E-commerce may not have the power to move mountains, but it does have the strength to shift an annual phenomenon: UPS (UPS 0.03%) says the annual spike in shipping volumes that coincides with Christmas gift returns actually occurred before Christmas this year, rather than waiting till after the new year.

National Returns Day came over two weeks early this year, when an estimated 1.5 million packages were shipped on Dec. 19, six full days before Christmas; only 1.3 million are expected to ship on Jan. 3, the day returns typically surge. The reason for this seismic shift is the returns process has become so cheap and easy that it makes buying a product on a whim a pain-free choice.
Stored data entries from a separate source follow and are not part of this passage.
-- ==== Sys2Proof/Machine/Frames.lean ====
section
/-! DEFINITION. The frames the part sends as bytes: their kinds and payload layouts (R194) and the whole frame
with its CRC (R179). -/

namespace Sys2Proof.Machine

/-- The code of a generator request: STOP 0, START 1, RUN 2 (R194). -/
def GenRequest.code (r : GenRequest) : Nat := r.ctorIdx

/-- The code of a hold state: DRIVE 0 to LAYOVER 3 (R194). -/
def HoldState.code (h : HoldState) : Nat := h.ctorIdx

/-- The code of a link state: AWAITING 0 to LOCKED_OUT 9 (R194). -/
def LinkState.code (l : LinkState) : Nat := l.ctorIdx

/-- The code of a torque mode: DISABLE 0 to GENERATE 3 (R194). -/
def TorqueMode.code (m : TorqueMode) : Nat := m.ctorIdx

/-- The code of a reply: 0 to 6 in the order of R183. -/
def ReplyCode.code (c : ReplyCode) : Nat := c.ctorIdx

/-- The kind of a frame the part sends. -/
def OutFrame.kind : OutFrame → Kind
  | .storageGrant _ _ _ _ _ => .storageGrant
  | .genCommand _ _ _ _ => .genCommand
  | .frictionDemand _ _ _ _ _ => .frictionDemand
  | .driveReport _ _ _ _ _ _ _ _ => .driveReport
  | .torqueSet _ _ _ _ => .torqueSet
  | .reply _ _ _ => .reply

/-- The bytes that the answer of an accepted READ adds to its REPLY (R191, R194). -/
def readPartBytes : Option ReadPart → List Byte
  | none => []
  | some a => a.item :: bytes2 a.index ++ [a.part, a.count] ++ a.content

/-- The payload of a frame the part sends (R194). -/
def OutFrame.payload : OutFrame → List Byte
  | .storageGrant seq d c q flags => enc4 seq ++ enc2 d ++ enc2 c ++ enc2 q ++ encAccountFlags flags
  | .genCommand seq request g dump => enc4 seq ++ enc1 request.code ++ enc2 g ++ encBits [dump]
  | .frictionDemand seq aDem friction regApplied lining =>
    enc4 seq ++ enc2 aDem ++ enc2 friction ++ enc2 regApplied
      ++ encBits [lining.axle1, lining.axle2, lining.axle3]
  | .driveReport seq t governing hold dTrac link warnings auxShed =>
    enc4 seq ++ enc2 t ++ encSource governing ++ enc1 hold.code ++ enc2 dTrac ++ enc1 link.code
      ++ enc1 warnings ++ encBits [auxShed]
  | .torqueSet seq mode torque direction =>
    enc4 seq ++ enc1 mode.code ++ enc2 torque ++ enc1 direction.code
  | .reply kind code answer => kind.code :: enc1 code.code ++ readPartBytes answer

/-- The whole frame on the line (R179). -/
def OutFrame.bytes (f : OutFrame) : List Byte := frameOf f.kind.code f.payload

end Sys2Proof.Machine
end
Child wear Santa hat crying

Retailers have made the returns process so cost-free for consumers it could become painful for their own bottom lines. Image source: Getty Images.

Return to sender

Christmas returns started earlier than ever this year, which UPS ascribes to consumers getting a jump on holiday shopping. Consumers ramped up their gift buying well before Black Friday, and were expected to return 1 million packages a day every day in December. 

UPS pointed to a number of factors playing a role in this shift, not least of which was people being more self-indulgent and buying themselves presents because retailer promotions were so good this year. But it's also a result of retailers eliminating the pain point of making a return.

UPS' Pulse of the Online Shopper study says 79% of consumers consider whether a retailer has free shipping when making a purchase, because the biggest issue 44% of them encounter when making a return is paying the cost or shipping the item back. It also noted that returns specialist Optoro found 89% of customers would not shop again at a retailer if their returns experience was suboptimal. Since the cost of a return is one of the biggest stumbling block for many, eliminating it makes sense, even if it is expensive.

The high cost of customer satisfaction

There is a consumer shopping boom under way this year. The National Retail Federation estimates retail sales will increase as much as 4.8% this year over 2017, and they were up 5% in November alone. The retail organization estimates consumers will spend over $1,000 this year on holiday decorations, candy, and gifts, both for others and themselves, seemingly in line with what UPS is seeing.

The dark side to all of this is that shipping is not cheap, whether it is the initial purchase of an item or its return. Worse, online shopping returns are a much larger percentage of the total.

Bloomberg has said almost one-third of all online purchases result in an item being returned, compared to just 9% of physical-store sales, while the expense of handling returns can range from 20% to 65% of an e-commerce site's cost of goods sold. Amazon.com (AMZN 2.76%) spent $21 billion on shipping costs last year, and it could spend as much as $30 billion this year. Obviously that's not just returns, but it shows that shipping costs are not an inconsiderable sum, and can't be ignored.

Even if Amazon is accounting for almost half of all online sales, it also has over 100 million members paying for shipping ahead of time through Prime membership subscriptions, which helps offset the actual cost. Other retailers do not have similar offsetting plans in place, meaning that although the boost in early shopping can inflate the top line, the abundance of product returns and the costs the retailer has to bear to ease the process for consumers will have a direct impact on their bottom lines.